Final solution & Outcomes
The final design cut the steps required for the most common inventory tasks significantly
The shipped design delivered a streamlined inventory management experience tailored to the pace of retail operations — fast to learn, efficient to use, and resilient to the errors that had slowed the previous workflow. Beyond the immediate deliverables, I contributed to the longer-term product vision by establishing design principles and UI patterns that the team could build on for future features. Operators gained real-time stock visibility without workarounds, and the bulk editing capability gave larger retailers a tool that matched the scale of their day-to-day needs.
Future vision & AI innovation
AI could take this product from reactive to predictive — and I see a clear path there.

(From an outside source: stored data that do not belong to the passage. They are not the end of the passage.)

theorem witness_TransfersMoveTheirBytesOrFault :
    (∀ kind, kind < 4 → Takes (queued 4 (bad0 kind) id) 4 (bad0 kind) ∧ (dmaDesc (bad0 kind)).kind = kind ∧
      (taken (queued 4 (bad0 kind) id) 4).dmaCheck 0 (bad0 kind) = (6, 0)) ∧
    (∀ kind, kind < 2 → Takes (queued 4 (dma0 kind) id) 4 (dma0 kind) ∧ (dmaDesc (dma0 kind)).kind = kind ∧
      (taken (queued 4 (dma0 kind) id) 4).dmaCheck 0 (dma0 kind) = (0, 0) ∧ (taken (queued 4 (dma0 kind) id) 4).isOwn 0 = true ∧ (dmaDesc (dma0 kind)).dest = 0) ∧
    (taken (queued 4 (dma0 0) id) 4).Plain 0 0 4 1 0 ∧ (taken (queued 4 (dma0 1) id) 4).Plain 0 0 4 1 0 ∧
    (∀ kind, kind = 2 ∨ kind = 3 →
      let s := queued 4 (dma0 kind) stream1
      let x := dmaDesc (dma0 kind)
      Takes s 4 (dma0 kind) ∧ x.kind = kind ∧ (taken s 4).dmaCheck 0 (dma0 kind) = (0, 0) ∧ x.cls = 1 ∧ 0 < (entry0 false 1).recs ∧ x.len = 32 ∧
        (taken s 4).txFind 0 x.dest x.ch (x.cls == 2) = some (0, entry0 false 1) ∧ (taken s 4).sourceAddr 0 = some 0 ∧
        ((entry0 false 1).charge ((x.len + 31) / 32)).1 ≤ (entry0 false 1).cred) ∧
    (taken (queued 4 (dma0 3) stream1) 4).Plain 0 0 32 1 0 ∧
    (∀ e, e = 3 ∨ e = 4 → ∀ fault, fault = 0 ∨ fault = 2 →
      let s := ready fun k => k.setEng e { Eng.reset with jobs := [ended0 fault] }
      ((s.core 0).eng e).jobs = [ended0 fault] ∧ (ended0 fault).finished = true ∧ (ended0 fault).rvDone = true ∧
        s.MayEnd 0 e (ended0 fault) (ended0 fault).fault (ended0 fault).detail) := by
  refine ⟨by unfold Takes; decide +kernel, by unfold Takes; decide +kernel, plain_of (by decide +kernel), plain_of (by decide +kernel), ?_, plain_of (by decide +kernel), ?_⟩
  · rintro kind (rfl | rfl) <;> unfold Takes <;> decide +kernel
  · rintro e (rfl | rfl) fault (rfl | rfl) <;> refine ⟨by decide +kernel, by decide +kernel, by decide +kernel, by decide, by decide, by decide, by decide, by decide, fun n h => ?_⟩ <;>
      (rw [show (ended0 _).desc.ssem = some 0 from rfl] at h; cases h; decide)

theorem witness_QueueAndSemaphoreWritesActAsTheRulesSay :
    isCore 0 = true ∧
    (∀ mode, mode < 4 →
      let k := (queue0 mode id).core 0
      bit (k.get 0x2A8) 30 = true ∧ fld (k.get 0x2A8) 0 14 = 0 ∧ k.rqMode 0 = mode ∧ 0 < k.rqSize 0 ∧ k.rqBase 0 = 0x1000 ∧ k.rqSize 0 = 0x400) ∧
    (∀ mode, mode < 4 → mode ≠ 0 →
      let cfg := BitVec.ofNat 32 (0x2000 + mode)
      let k := (queue0 0 id).core 0
      fld cfg 0 2 = mode ∧ fld cfg 8 6 = 32 ∧ k.rqBase 0 + k.rqSize 0 ≤ spadSize ∧ k.rqBase 0 % 32 = 0 ∧ k.rqSize 0 % 64 = 0 ∧
        fld cfg 8 6 + (((List.range 8).filter fun r => r ≠ 0 ∧ k.rqMode r ≠ 0).map k.rqDepth).sum ≤ 128 ∧ k.rqChLo 0 ≤ k.rqChHi 0 ∧
        addrBad (k.rqSrc 0) = false ∧ ∀ r, r < 8 → r ≠ 0 → k.rqMode r < 2) ∧
    -- the ring holds a unit: freeing it is right, one unit more or half a unit is not; a second of these is the threshold's
    (let k := (queue0 2 fun k => k.put 0x215 0x1020).core 0
     k.ringUsed 0 = 32 ∧ (0x1400 + k.rqSize 0 - k.rqBase 0) % k.rqSize 0 = 0 ∧ k.ringUsed 0 < 64 ∧ (k.rxq 0).ungrR = 0 ∧ (k.rxq 0).ungrU + 1 < max 1 (fld (k.get 0x200) 24 8)) ∧
    (let k := (queue0 2 fun k => (k.put 0x215 0x1020).setRxq 0 { Rxq.reset with ungrU := 63 }).core 0
     max 1 (fld (k.get 0x200) 24 8) = (k.rxq 0).ungrU + 1) ∧
    (((queue0 3 fun k => k.setRxq 0 { Rxq.reset with zones := [1] }).core 0).rxq 0).zones = [1] := by
  refine ⟨by decide, by decide +kernel, ?_, by decide +kernel, by decide +kernel, by decide +kernel⟩
  intro mode h g
  obtain rfl | rfl | rfl : mode = 1 ∨ mode = 2 ∨ mode = 3 := by omega
  all_goals decide +kernel
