-- ==== Sys2Proof/Machine/RegMap.lean ====
section
/-! DEFINITION. The register map of the Device Window: where each register of the spec lies (R5), whether it has
allotment-private copies (R511), its reset value, and the access type of each of its fields (R8). One row per
register heading of the spec's chapters 01 to 17. -/

namespace Sys2Proof.Machine

/-- The access types of R8. -/
inductive Access where
  | ro | rw | wo | w1c | w1s | rc | rwl
  deriving DecidableEq, Repr

/-- One field of a register: bits [hi:lo] and its access type. -/
structure FieldRow where
  hi : Nat
  lo : Nat
  acc : Access
  deriving DecidableEq, Repr

/-- One dimension of a register array: first index, one past the last index, stride in bytes. -/
structure Dim where
  first : Nat
  stop : Nat
  stride : Nat
  deriving DecidableEq, Repr

/-- One register or register array of the map; base is the Device Window offset of index 0. -/
structure RegRow where
  base : Nat
  dims : List Dim
  priv : Bool
  reset : Nat
  fields : List FieldRow
  deriving DecidableEq, Repr
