/-- A time channel. A carry clock's value is kept in units of 2^-40 ns; an offset-rate channel keeps O and A. -/
structure Channel where
  st : ChState
  source : Nat
  owner : Nat
  parent : Nat
  slewPpm : Nat
  freq : Int
  value : Nat
  offO : Int
  offA : Nat
  /-- Remaining slew in units of 2^-40 ns. -/
  slew : Int
  /-- PPS: consecutive good edges, consecutive missed or rejected edges, a ToD message was accepted. -/
  good : Nat
  missed : Nat
  todSeen : Bool
  /-- Value at block 0 of the last sheaf (C_k of R466), in 2^-40 ns. -/
  mapC : Option Nat
  /-- Fixed block maps, newest first: sheaf, T_S in 2^-32 ns, RATE in 2^-32 ns per block (R466, R429). -/
  maps : List (Nat × Nat × Nat)
  deriving DecidableEq, Repr

/-- Time (chapter 14). -/
structure TimeSt where
  /-- The time channels (R454). -/
  chans : List Channel
  /-- Last accepted PPS_IN edge in ns since reset (R462). -/
  lastPps : Option Nat
  /-- The accepted ToD seconds that await the next edge (R464). -/
  todPending : Option Nat
  /-- The ns of the last PPS_OUT edge that no ToD message has followed, and the ns at which PPS_OUT, now high, falls (R465). -/
  ppsRise : Option Nat
  ppsFall : Option Nat
  /-- TIME_TX history per group: (group, sheaf, time) for the last 64 transmit sheaves (R475). -/
  txHist : List (Nat × Nat × Nat)
  /-- Consecutive headlands per group without a usable time word (R475). -/
  badEcho : SMap Nat
  deriving DecidableEq, Repr

/-! ## At reset -/

/-- A channel that counts nothing. -/
def Channel.idle : Channel :=
  ⟨.stopped, 0, 0, 0, 100, 0, 0, 0, 0, 0, 0, 0, false, none, []⟩

/-- Time after Boot: every channel STOPPED (R454). -/
def TimeSt.reset : TimeSt := ⟨List.replicate 16 Channel.idle, none, none, none, none, [], []⟩

/-- The host interface after reset: no link, allotment 0 idle, no dynamic address, Hot-Join owed (R530, R537). -/
def HostIf.reset : HostIf :=
  ⟨false, 0, 0, 0, .idle :: List.replicate 63 .absent, none, 0, [], [], [], [], [], [], [], [], [], [], none, false, true, none, 0, 0, 0, true⟩

/-- Modes right after reset: Boot, entered from Power Rise (STW_MODE 0x12). -/
def Control.cold : Control :=
  { mode := .boot, prevMode := .powerRise, recoveries := 0, lastCode := 0, lastLevel := 0, halted := false, degraded := false
    level2 := [], responseEnds := 0, cmd := none, cmdStart := 0, autoOn := false, intake := false, recStep := 0
    modeBefore := .boot, stuck := false, outcome := 0, recIslands := [], recCondition := false, partsBefore := 0, parts := 0
    escalations := 0, resetCause := 0, watchdogServed := true, selfTestMask := 0 }

/-- Power right after reset: every rail on from 48 V; feeds, bleed paths and bank not yet measured (STW_FEED_STATUS, STW_PINS,
STW_HOLDUP_V read 0). -/
def Power.cold : Power :=
  { inputMv := 48000, aOk := false, bOk := false, aLost := false, bLost := false, overvoltHold := false, bank := .empty, bankV := 0
    capUf := 0, eAvail := 0, bleedA := false, bleedB := false, pfStep := 0, pfDone := 0, pfStart := 0, powerBack := false
    converters := true, dataRails := true, oscLocked := true, alertN := false, failAlert := false, svcMute := false, yokePos := false, perstHigh := true, riseMs := 0, bootMs := 0
    bootAt := 0 }

/-- Boot right after reset on a blank module: NOR erased, OTP unprogrammed, life-cycle state Raw. -/
def Boot.blank : Boot :=
  { phase := 0, hold := 0, booted := 3, tried := 0, cands := [], metaLost := false, image := none, slotMeta := none, nor := []
    retired := [], metaSeq := 0, metaRecs := [], metaWear := [], metaPos := [(0, 0), (0, 0)], metaDue := false, auth := List.replicate 4 ⟨[], 0, false, false⟩, floor := 0, otpLife := .raw, job := none }

/-- The Ledger with an empty log. -/
def Ledger.blank : Ledger :=
  { opened := [], staged := [], seq := 0, log := [], block := 0, fill := 0, mark := none, scanned := false, unhealthy := false
    verifyFails := 0, frozen := false, freezeStart := 0, fullAt := none, stageLostAt := none, evc := [], cmd := none, cal := []
    calValid := false, fu := [], fuSample := [], dumpSeq := 1, snapAt := 0, tagNext := 0 }

/-- The Hedge without roots or records, on main power. -/
def Hedge.blank : Hedge :=
  { live := true, hcount := 0, hcountFrac := 0, powerups := 0, roots := List.replicate 4 none, pendingRoot := none
    rootPolarity := false, rootCheckOk := true, zeroized := false, zeroizedBy := 0, zeroizedAt := 0, evidKey := none
    sensors := List.replicate 16 Sensor.idle, cellMv := 0, loadedMv := 0, reserveOk := false, latch := none
    pend := [], inFlight := [], givenUp := [], log := [], header := false, next := 0, overflow := 0, head := [], fullRaised := false
    replay := [], rootCause := 0, latchSensor := 0 }

end Sys2Proof.Machine
end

One of the contributions I brought as senior designer was thinking beyond the immediate brief. Based on the pain points surfaced during research, I identified several areas where AI could meaningfully evolve this product: predictive stock alerts that warn operators before a stockout happens, automated data entry that pulls product attributes from supplier files or images, anomaly detection that flags inventory discrepancies in real time, and natural language commands that let users search and edit stock without navigating menus. These weren't blue-sky ideas - they were grounded directly in what users told us slowed them down most. I proposed this vision as a roadmap input, connecting the design foundation we built to where the product could go next.